/-- No value of the map's streams was placed in the course (EMPTY of R230). -/
def courseEmpty (l : Lane) (c : Course) : Bool :=
  c.arrived.isEmpty && c.rules.map.all (fun e =>
    !e.2.hold || (recentOf l e.2.stream e.2.channel).all (fun x =>
      courseOfTag c.rules c.number (BitVec.ofInt 40 x.1) != (c.number : Int)))

/-! ### Closing (R226 to R230) -/

/-- Members of the required set that have arrived. -/
def membersArrived (c : Course) : Nat := (c.required.filter c.arrived.contains).length

/-- The first cause that holds (R226). -/
def closeCause (c : Course) : Option Nat :=
  if c.rules.closeOnComplete && !c.required.isEmpty && membersArrived c == c.required.length then some 0
  else if c.rules.quorumCount != 0 && c.quorumTick && min c.rules.quorumCount c.required.length ≤ membersArrived c then some 1
  else if c.deadlineTick then some 2
  else none

/-- The status word at close (R230). -/
def closeStatus (l : Lane) (r : PlaneRun) (c : Course) (cause : Nat) (held : Bool) : Word :=
  BitVec.ofNat 32 (cause + 4 * b2n (courseEmpty l c) + 8 * b2n r.stepPending + 16 * b2n (c.mapGen != r.closedGen) +
    32 * b2n (l.mode.mode == .holdover) + 64 * b2n l.time.unlocked + 128 * b2n held +
    2 ^ 16 * min 0xFFFF (c.required.length - membersArrived c))

/-- The closed course that passes to Cast-on (R230, R231). -/
def closedCourse (l : Lane) (p : Nat) (r : PlaneRun) (c : Course) (cause : Nat) (held : Bool) : ClosedCourse :=
  { plane := p, number := c.number, instant := c.instant, status := closeStatus l r c cause held,
    width := c.rules.width, rate := c.rules.rate, mapGen := c.mapGen, closeTag := nowTag l,
    positions := (c.rules.map.map (fun e =>
      let v := closePosition l c e.1 e.2
      (e.1, v.1, v.2.1, v.2.2))).filter (fun x => !(x.2.1 == 0 && x.2.2.1 == 0 && x.2.2.2 == 0)) }

/-- Nanoseconds of a signed count of 2^-24 s, towards zero. -/
def unitsNs (d : Int) : Int := d * 1000000000 / 2 ^ 24

/-- A course closes: the counters, the flags that one course carries, the passage to Cast-on; with no partition its
slot is freed (R225, R230, R241). -/
def closeCourse (p : Nat) (c : Course) (cause : Nat) (held : Bool) (l : Lane) : Lane :=
  let r := planeRun l p
  let k := closedCourse l p r c cause held
  let empty := courseEmpty l c
  let r' := { r with
    courses := r.courses.filter (fun x => x.number != c.number), oldest := c.number + 1, lastClosed := c.number
    stepPending := false, closedGen := c.mapGen
    closesComplete := if cause = 0 then bump r.closesComplete else r.closesComplete
    closesQuorum := if cause = 1 then bump r.closesQuorum else r.closesQuorum
    closesDeadline := if cause = 2 then bump r.closesDeadline else r.closesDeadline
    empty := if empty then bump r.empty else r.empty
    held := if held then bump r.held else r.held }
  let l1 := gaugeSample 2 p (unitsNs ((nowUnits l : Int) - (c.instant : Int))) (setPlane p r' l)
  if c.rules.partition_ ≤ 3 then castOffer c.rules.partition_ k l1 else l1

/-- One pass over the open courses in ascending number (R226, R229): a course whose cause is met while an earlier one
is open keeps that cause and waits. -/
def closePass (p : Nat) : List Course → Bool → Lane → Lane
  | [], _, l => l
  | c :: t, blocked, l =>
    match c.cause.orElse (fun _ => closeCause c) with
    | none => closePass p t true l
    | some cause =>
      if blocked then
        let r := planeRun l p
        let hold := { r with courses := r.courses.map (fun x => if x.number = c.number then { x with cause := some cause } else x) }
        closePass p t true (setPlane p hold l)
      else closePass p t false (closeCourse p c cause c.cause.isSome l)

def closeCourses (p : Nat) (l : Lane) : Lane := closePass p (planeRun l p).courses false l

/-! ### Placing a value (R220 to R224) -/

/-- Writes a value into every EXACT position of a course that maps its channel and holds none yet (R221, R222).
Answers whether any position took it. -/
def placeValue (id : Nat) (v : Value) (c : Course) : Course × Bool :=
  let free := c.rules.map.filter (fun e =>
    e.2.stream == id && e.2.channel == v.channel && !e.2.hold && (tget c.values e.1).isNone)
  if free.isEmpty then (c, false)
  else
    ({ c with
       values := free.foldl (fun t e => tput t e.1 v) c.values
       arrived := if c.arrived.contains id then c.arrived else c.arrived ++ [id] }, true)

/-- The map that governs course k of a plane: the course's own while it is open, else the active one. -/
def mapFor (l : Lane) (p : Nat) (k : Int) : Table MapEntry :=
  match (planeRun l p).courses.find? (fun c => (c.number : Int) == k) with
  | some c => c.rules.map
  | none => ((planeCfg l p).map (·.map)).getD []

/-- A map has an EXACT position for a channel. -/
def mapsExact (m : Table MapEntry) (id ch : Nat) : Bool :=
  m.any (fun e => e.2.stream == id && e.2.channel == ch && !e.2.hold)

/-- What became of a value in one plane. -/
inductive Placement where
  | unmapped | written | duplicate | late | early | offGrid
deriving DecidableEq, Repr

/-- One value of a stream in one RUNNING plane (R220). -/
def writeValue (id : Nat) (t arrived : FineTag) (p : Nat) (v : Value) (l : Lane) : Lane × Placement :=
  match planeCfg l p with
  | none => (l, .unmapped)
  | some c =>
    let r := planeRun l p
    let k := courseOfTag c r.oldest t
    if !c.running || !mapsExact (mapFor l p k) id v.channel then (l, .unmapped)
    else if !onGrid c k t then (setPlane p { r with offGrid := bump r.offGrid } l, .offGrid)
    else if k < (r.oldest : Int) then (setPlane p { r with late := bump r.late } l, .late)
    else
      let l1 := openCourses p k.toNat l
      match courseOf l1 p k.toNat with
      | none =>
        let r1 := planeRun l1 p
        (setPlane p { r1 with early := bump r1.early } l1, .early)
      | some cs =>
        let w := placeValue id v cs
        let r1 := planeRun l1 p
        let put := { r1 with courses := r1.courses.map (fun x => if x.number = cs.number then w.1 else x) }
        let l2 := setPlane p put l1
        if w.2 then (gaugeSample 1 p (unitsNs (tagDiff arrived (BitVec.ofNat 40 cs.instant))) l2, .written)
        else (l2, .duplicate)

/-- All values of an arrival in one plane, and what became of each. -/
def writeValues (a : Arrival) (p : Nat) (l : Lane) : Lane × List Placement :=
  a.values.foldl (fun (acc : Lane × List Placement) v =>
    let w := writeValue a.stream a.tag a.arrived p v acc.1
    (w.1, w.2 :: acc.2)) (l, [])

/-- A value that was placed and not late (R235). -/
def placedOnTime (x : Placement) : Bool := x != .unmapped && x != .late

/-- A plane maps a channel of the arrival, in either mode. -/
def planeMaps (l : Lane) (p : Nat) (a : Arrival) (hold : Bool) : Bool :=
  (planeCfg l p).any (fun c => c.running && c.map.any (fun e =>
    e.2.stream == a.stream && e.2.hold == hold && a.values.any (fun v => v.channel == e.2.channel)))

/-- The values join those that reached the aligner (R232, R233). -/
def noteRecent (a : Arrival) (l : Lane) : Lane :=
  let at_ := joinTag l a.tag
  { l with skein := { l.skein with recent := a.values.foldl (fun t v =>
      let key := 256 * a.stream + v.channel
      tput t key (tgetD t key [] ++ [(at_, v)])) l.skein.recent } }

/-- The late values wait in the late-frame queue of a plane, or are dropped when it is full (R161, R235). -/
def sendLate (p : Nat) (a : Arrival) (mask : BitVec 4) (l : Lane) : Lane :=
  enqueueOrDrop (22 + p) (packetEntries (16 + 8 * a.values.length)) (.late a mask) l

/-- The accepted values of one frame or output cross into the Skein (R109 step 8, R220, R235): the planes of an
ACTIVE stream place them in ascending number, and a plane that was written looks for courses to close (R226); then
they go to the wale history, through a late-frame queue when they were late for every plane that maps them. -/
def alignArrival (a : Arrival) (l : Lane) : Lane :=
  if stateIs l a.stream .active then
    let l0 := noteRecent a l
    let r := [0, 1, 2, 3].foldl (fun (acc : Lane × List Nat × Bool) p =>
      let w := writeValues a p acc.1
      (if w.2.contains .written then closeCourses p w.1 else w.1,
       if w.2.contains .late then acc.2.1 ++ [p] else acc.2.1,
       acc.2.2 || w.2.any placedOnTime || planeMaps l0 p a true)) (l0, [], false)
    let mask : BitVec 4 := r.2.1.foldl (fun m p => m ||| BitVec.ofNat 4 (2 ^ p)) 0
    match r.2.1, r.2.2 with
    | p :: _, false => sendLate p a mask r.1
    | _, _ => { r.1 with skein := { r.1.skein with toHistory := r.1.skein.toHistory ++ [(a, mask)] } }
  else { l with skein := { l.skein with toHistory := l.skein.toHistory ++ [(a, 0)] } }

/-- The oldest values on their way cross into the Skein. -/
def laneAlignerWrite (l : Lane) : Lane :=
  match l.streams.arrivals with
  | [] => l
  | a :: t =>
    if serving l then alignArrival a { l with streams := { l.streams with arrivals := t } } else l

/-- Tension's time reaches a course instant: the course opens with every lower one, as the slots allow (R224). -/
def laneCourseInstant (p : Nat) (l : Lane) : Lane :=
  match planeCfg l p with
  | some c =>
    let r := planeRun l p
    if serving l && c.running && courseInstant c r.nextOpen ≤ nowUnits l then
      openCourses p (firstCourseFrom c (nowUnits l + 1) - 1) l
    else l
  | none => l

/-- The lowest open course whose tick is due and has not fired. -/
def dueCourse (l : Lane) (p : Nat) (fired : Course → Bool) (us : PlaneCfg → Nat) : Option Course :=
  (planeRun l p).courses.find? (fun c => !fired c && decide (c.instant + usUnits (us c.rules) ≤ nowUnits l))

/-- A course of a plane is changed in place. -/
def modCourse (p k : Nat) (f : Course → Course) (l : Lane) : Lane :=
  let r := planeRun l p
  setPlane p { r with courses := r.courses.map (fun x => if x.number = k then f x else x) } l

/-- The deadline tick of the lowest course due (R226, R227). -/
def laneDeadlineTick (p : Nat) (l : Lane) : Lane :=
  if !serving l then l
  else
    match dueCourse l p (·.deadlineTick) (·.waitUs) with
    | some c => closeCourses p (modCourse p c.number (fun x => { x with deadlineTick := true }) l)
    | none => l

/-- The quorum tick of the lowest course due (R226, R227). -/
def laneQuorumTick (p : Nat) (l : Lane) : Lane :=
  if !serving l then l
  else
    match dueCourse l p (fun c => c.quorumTick || c.rules.quorumCount == 0) (·.quorumWaitUs) with
    | some c => closeCourses p (modCourse p c.number (fun x => { x with quorumTick := true }) l)
    | none => l

/-! ### The wale history (R235 to R237) -/

/-- Inserts a record in tag order behind at most `n` newer records (R236): `none` where it falls before more of them; a
record of an equal tag is dropped. Records are newest first here. -/
def insertRecord (x : WaleRecord) : Nat → List WaleRecord → Option (List WaleRecord)
  | _, [] => some [x]
  | n, y :: t =>
    if y.at_ = x.at_ then some (y :: t)
    else if y.at_ < x.at_ then some (x :: y :: t)
    else
      match n with
      | 0 => none
      | k + 1 => (insertRecord x k t).map (y :: ·)

/-- A record enters a wale: in order, late ones inserted or counted in history_disorder, old ones released (R236). -/
def writeWale (historyMs : Nat) (x : WaleRecord) (w : Wale) : Wale :=
  match insertRecord x 63 w.records.reverse with
  | none => { w with disorder := bump w.disorder }
  | some rs =>
    let newest : Int := (rs.head?.map (·.at_)).getD 0
    { w with records := (rs.filter (fun y => decide ((newest - y.at_) * 1000 ≤ ((historyMs * 2 ^ 24 : Nat) : Int)))).reverse }

/-- One arrival is written to its stream's wale, and its values pass to the recorder (R235, R237, chapter 12). A mark
whose record is released is overtaken (R443). -/
def writeHistory (a : Arrival) (mask : BitVec 4) (l : Lane) : Lane :=
  match streamCfg l a.stream with
  | none => l
  | some c =>
    let at_ := joinTag l a.tag
    let x : WaleRecord := { at_ := at_, tag := a.tag, arrived := a.arrived, mask := mask, values := a.values }
    let old := tgetD l.skein.wales a.stream { records := [], disorder := 0 }
    let w := writeWale c.historyMs x old
    let gone := (x :: old.records).filter (fun y => w.records.head?.any (fun z => decide (y.at_ < z.at_)))
    let marks := l.swatch.marks.map (fun e =>
      if e.1 / 4 = a.stream && gone.any (fun y => decide (e.2.at_ ≤ y.at_)) then (e.1, { e.2 with valid := false }) else e)
    let feeds : List Feed := [.wale a.stream at_ a.values]
    { l with
      skein := { l.skein with wales := tput l.skein.wales a.stream w }
      swatch := { l.swatch with marks := marks, trigFeed := l.swatch.trigFeed ++ feeds, rowFeed := l.swatch.rowFeed ++ feeds } }

/-- The history writer takes the next accepted values: a late-frame queue's when one is named, else those on the
direct way (R235). -/
def laneWaleWrite (late : Option Nat) (l : Lane) : Lane :=
  match late with
  | some p =>
    match headItem l (22 + p) with
    | some ⟨_, _, .late a mask⟩ => if p ≤ 3 then writeHistory a mask (popItem (22 + p) l) else l
    | _ => l
  | none =>
    match l.skein.toHistory with
    | (a, mask) :: t => writeHistory a mask { l with skein := { l.skein with toHistory := t } }
    | [] => l

/-! ### PLANE_CREATE and PLANE_MODIFY (R239 to R242) -/

/-- The plane parameters at an offset-free body. -/
def planeAsked (b : Bytes) : PlaneCfg :=
  { running := false, rate := field b 0 2, partition_ := field b 2 1, closeOnComplete := bit (field b 3 1) 0,
    width := field b 4 4, waitUs := field b 8 4, quorumCount := field b 12 2, matchTol := field b 14 2,
    quorumWaitUs := field b 16 4, anchorS := field b 20 8, map := [] }

/-- The ranges of R211 and R239. -/
def planeRanges (l : Lane) (b : Bytes) : Bool :=
  let c := planeAsked b
  planeRates.contains c.rate && (c.partition_ ≤ 3 || c.partition_ == 0xFF) && field b 3 1 ≤ 1 && inRange 1 65536 c.width &&
    inRange 1 (12000000 / c.rate) c.waitUs && c.quorumCount ≤ 16383 && c.matchTol ≤ 4096 && c.quorumWaitUs ≤ c.waitUs &&
    c.anchorS ≤ nowSec l && isZero b 28 4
━━━━━━
__Goal of the exercise__
What you return should be exactly the lines above, starting at the one with "to R230) -/" and ending at the one with "def closeCause (c", and nothing else.

__Solution to the problem__
/-! ### Closing (R226 to R230) -/

/-- Members of the required set that have arrived. -/
def membersArrived (c : Course) : Nat := (c.required.filter c.arrived.contains).length

/-- The first cause that holds (R226). -/
def closeCause (c : Course) : Option Nat :=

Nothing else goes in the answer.